Les jours se suivent


et divergent légèrement

et ce jour fut obstinément blanc ou gris, avec une fraîcheur humide


comme hier suis allée à Rosmerta pour le jeune (enfin pas comme mes jeunes amis, lui à 25 ou 27 ans) afghan mais cette fois nous avons pu travailler (beaucoup à faire, plus qu'annoncé) un moment


suis repartie avec Mamadou, lui pour s'acheter un sandwich (le cuisinier du jour ne devait pas être à son goût...), moi pour profiter du petit marchant et légumes locaux et ce firent des rires comme hier, le plaisir de retrouvailles et un rendez-vous pris pour le soir de la rentrée, mardi


mais ce fut aussi ensuite la rencontre d'un qui s'est mis au bord de la poubelle et pour lequel je ne pouvaus rien..., me sentais mal en rentrant, et ne m'accordait pas le droit de l'être à sa place...



ai ouvert, sur mon kobo, « jusqu'à très loin » de Romain Fustier https://www.publie.net/livre/jusqua-tres-loin-romain-fustier/ ainsi présenté sur le site de publie.net : Un poème en prose à la façon d’un journal, pour dire les lieux que l’on conserve en soi, ces condensés de temps et d’espace, des départs, des voyages car le regard y est mieux aiguisé – dans cet ailleurs, ce qui fait l’éclat d’un amour, d’un geste, d’une parole subtilement s’accroche.

Et m'y suis plongée jusqu'à la page 42

« ma petite fille me fait savoir je veux tremper mes mains dans l’eau – et elle accomplit ce qu’elle annonçait plongeant ses doigts dans cette métaphore – ce lac qui est forcément un miroir elle agite sa surface de cliché – toute entière à la gaieté de cette immersion à sa fabrique de frais – dans cet endroit boisé près du rocher d’escalade elle a observé les alpinistes qui s’entraînaient – contourné la masse liquide son inévitable transparence – y est revenue traversant la route – fêlant de ses phalanges cette image son reflet trop poli »


mardi, mars 02, 2021

Lundi, reprise


Matin, me servir de mes nerfs légèrement agacés pour faire l'argenterie (imparfaitement)  depuis longtemps oubliée -- 

déjeuner rapide pour m'en aller vers deux heures et quart dans


un air de printemps

aillé d'un reste de frais

sous la plaque bleue


dans la beauté de la ville, dans son abandon qu'accentue le Covid, vers mon rendez-vous avec le jeune afghan... 

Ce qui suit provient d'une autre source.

section
variable (s : State)
@[simp] theorem State.drew_regs : (s.drew).regs = s.regs := rfl
@[simp] theorem State.drew_mram : (s.drew).mram = s.mram := rfl
@[simp] theorem State.drew_claims : (s.drew).claims = s.claims := rfl
@[simp] theorem State.drew_ended : (s.drew).ended = s.ended := rfl
@[simp] theorem State.drew_rsp : (s.drew).rsp = s.rsp := rfl
@[simp] theorem State.drew_spiOut : (s.drew).spiOut = s.spiOut := rfl
@[simp] theorem State.drew_snaps : (s.drew).snaps = s.snaps := rfl
@[simp] theorem State.drew_holds : (s.drew).holds = s.holds := rfl
@[simp] theorem State.drew_inds : (s.drew).inds = s.inds := rfl
@[simp] theorem State.drew_hbiReady : (s.drew).hbiReady = s.hbiReady := rfl
@[simp] theorem State.drew_supPend : (s.drew).supPend = s.supPend := rfl
@[simp] theorem State.drew_links : (s.drew).links = s.links := rfl
@[simp] theorem State.drew_mramErr : (s.drew).mramErr = s.mramErr := rfl
@[simp] theorem State.drew_mramOut : (s.drew).mramOut = s.mramOut := rfl
@[simp] theorem State.drew_tally : (s.drew).tally = s.tally := rfl
@[simp] theorem State.drew_buckets : (s.drew).buckets = s.buckets := rfl
@[simp] theorem State.drew_tb : (s.drew).tb = s.tb := rfl
@[simp] theorem State.drew_alms : (s.drew).alms = s.alms := rfl
@[simp] theorem State.drew_pins : (s.drew).pins = s.pins := rfl
@[simp] theorem State.drew_tick : (s.drew).tick = s.tick := rfl
@[simp] theorem State.drew_stepFlag : (s.drew).stepFlag = s.stepFlag := rfl
@[simp] theorem State.drew_phase : (s.drew).phase = s.phase := rfl
@[simp] theorem State.drew_lanes : (s.drew).lanes = s.lanes := rfl
@[simp] theorem State.drew_clSrc : (s.drew).clSrc = s.clSrc := rfl
@[simp] theorem State.drew_expect : (s.drew).expect = s.expect := rfl
@[simp] theorem State.drew_late : (s.drew).late = s.late := rfl
@[simp] theorem State.drew_trk : (s.drew).trk = s.trk := rfl
@[simp] theorem State.drew_fpds : (s.drew).fpds = s.fpds := rfl
@[simp] theorem State.drew_dets : (s.drew).dets = s.dets := rfl
@[simp] theorem State.drew_light : (s.drew).light = s.light := rfl
@[simp] theorem State.drew_heldRegs : (s.drew).heldRegs = s.heldRegs := rfl
@[simp] theorem State.drew_cores : (s.drew).cores = s.cores := rfl
@[simp] theorem State.drew_elems : (s.drew).elems = s.elems := rfl
@[simp] theorem State.drew_sups : (s.drew).sups = s.sups := rfl
@[simp] theorem State.drew_inForce : (s.drew).inForce = s.inForce := rfl
@[simp] theorem State.drew_cans : (s.drew).cans = s.cans := rfl
@[simp] theorem State.drew_eth : (s.drew).eth = s.eth := rfl
@[simp] theorem State.drew_field_ : (s.drew).field_ = s.field_ := rfl
@[simp] theorem State.drew_fio : (s.drew).fio = s.fio := rfl
@[simp] theorem State.drew_lines : (s.drew).lines = s.lines := rfl
@[simp] theorem State.drew_tripKey : (s.drew).tripKey = s.tripKey := rfl
@[simp] theorem State.drew_lathe : (s.drew).lathe = s.lathe := rfl
@[simp] theorem State.drew_ticks : (s.drew).ticks = s.ticks := rfl
@[simp] theorem State.drew_recs : (s.drew).recs = s.recs := rfl
@[simp] theorem State.drew_wbs : (s.drew).wbs = s.wbs := rfl
@[simp] theorem State.drew_gauges : (s.drew).gauges = s.gauges := rfl
@[simp] theorem State.drew_blz : (s.drew).blz = s.blz := rfl
@[simp] theorem State.drew_pair : (s.drew).pair = s.pair := rfl
@[simp] theorem State.drew_meter : (s.drew).meter = s.meter := rfl
@[simp] theorem State.drew_power : (s.drew).power = s.power := rfl
@[simp] theorem State.drew_pending : (s.drew).pending = s.pending := rfl
@[simp] theorem State.rd_drew (k : Nat) : (s.drew).rd k = s.rd k := rfl
@[simp] theorem State.mb_drew (k : Nat) : (s.drew).mb k = s.mb k := rfl
@[simp] theorem State.ind_drew (k : Nat) : (s.drew).ind k = s.ind k := rfl
@[simp] theorem State.link_drew (k : Nat) : (s.drew).link k = s.link k := rfl
@[simp] theorem State.lane_drew (k : Nat) : (s.drew).lane k = s.lane k := rfl
@[simp] theorem State.tracker_drew (k : Nat) : (s.drew).tracker k = s.tracker k := rfl
@[simp] theorem State.fpd_drew (k : Nat) : (s.drew).fpd k = s.fpd k := rfl
@[simp] theorem State.det_drew (k : Nat) : (s.drew).det k = s.det k := rfl
@[simp] theorem State.pin_drew (k : Nat) : (s.drew).pin k = s.pin k := rfl
@[simp] theorem State.alm_drew (k : Nat) : (s.drew).alm k = s.alm k := rfl
@[simp] theorem State.bucket_drew (k : Nat) : (s.drew).bucket k = s.bucket k := rfl
@[simp] theorem State.clPhase_drew (k : Nat) : (s.drew).clPhase k = s.clPhase k := rfl
@[simp] theorem State.claim_drew (k : Nat) : (s.drew).claim k = s.claim k := rfl
@[simp] theorem State.can_drew (k : Nat) : (s.drew).can k = s.can k := rfl
@[simp] theorem State.supBits_drew (k : Nat) : (s.drew).supBits k = s.supBits k := rfl
@[simp] theorem State.eff_drew (k : Nat) : (s.drew).eff k = s.eff k := rfl
@[simp] theorem State.core_drew (k : Nat) : (s.drew).core k = s.core k := rfl
@[simp] theorem State.elem_drew (k : Nat) : (s.drew).elem k = s.elem k := rfl
@[simp] theorem State.sup_drew (k : Nat) : (s.drew).sup k = s.sup k := rfl
@[simp] theorem State.line_drew (k : Nat) : (s.drew).line k = s.line k := rfl
@[simp] theorem State.blzU_drew (k : Nat) : (s.drew).blzU k = s.blzU k := rfl
@[simp] theorem State.gauge_drew (k : Nat) : (s.drew).gauge k = s.gauge k := rfl
@[simp] theorem State.rcu_drew (k : Nat) : (s.drew).rcu k = s.rcu k := rfl
@[simp] theorem State.wbu_drew (k : Nat) : (s.drew).wbu k = s.wbu k := rfl
end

plaisanté, attendu, regardé des jeux, rappelé l'obstinément absent – se trompait de jour, à refaire demain


et regagner l'antre... ranger ma jupe dadame, repasser trois chandails, deux pantalons, à six heures me régaler des intelligences réunies dans le zoom de l'atelier d'hiver du tiers.livre, et, malgré la piètre opinion que j'ai de sa naïveté et des heurts de certaine phrase, je reprends ma contribution à la proposition n°9 « l'impératif pour le funambule » https://www.tierslivre.net/spip/spip.php?article4954 tel que je m'étais résignée à l'envoyer dimanche, incapable que j'étais d'exploiter l'idée qui s'était imposée au début et ne voulait laisser place à meilleure piste (mais de spécialement fortes et belles choses dans les contributions https://www.tierslivre.net/revue/spip.php?article633 ) avec un détail (qui ne correspond pas vraiment au texte, tant pis) d'un dessin d'Antoine Roux, représentant la frégate La Junon.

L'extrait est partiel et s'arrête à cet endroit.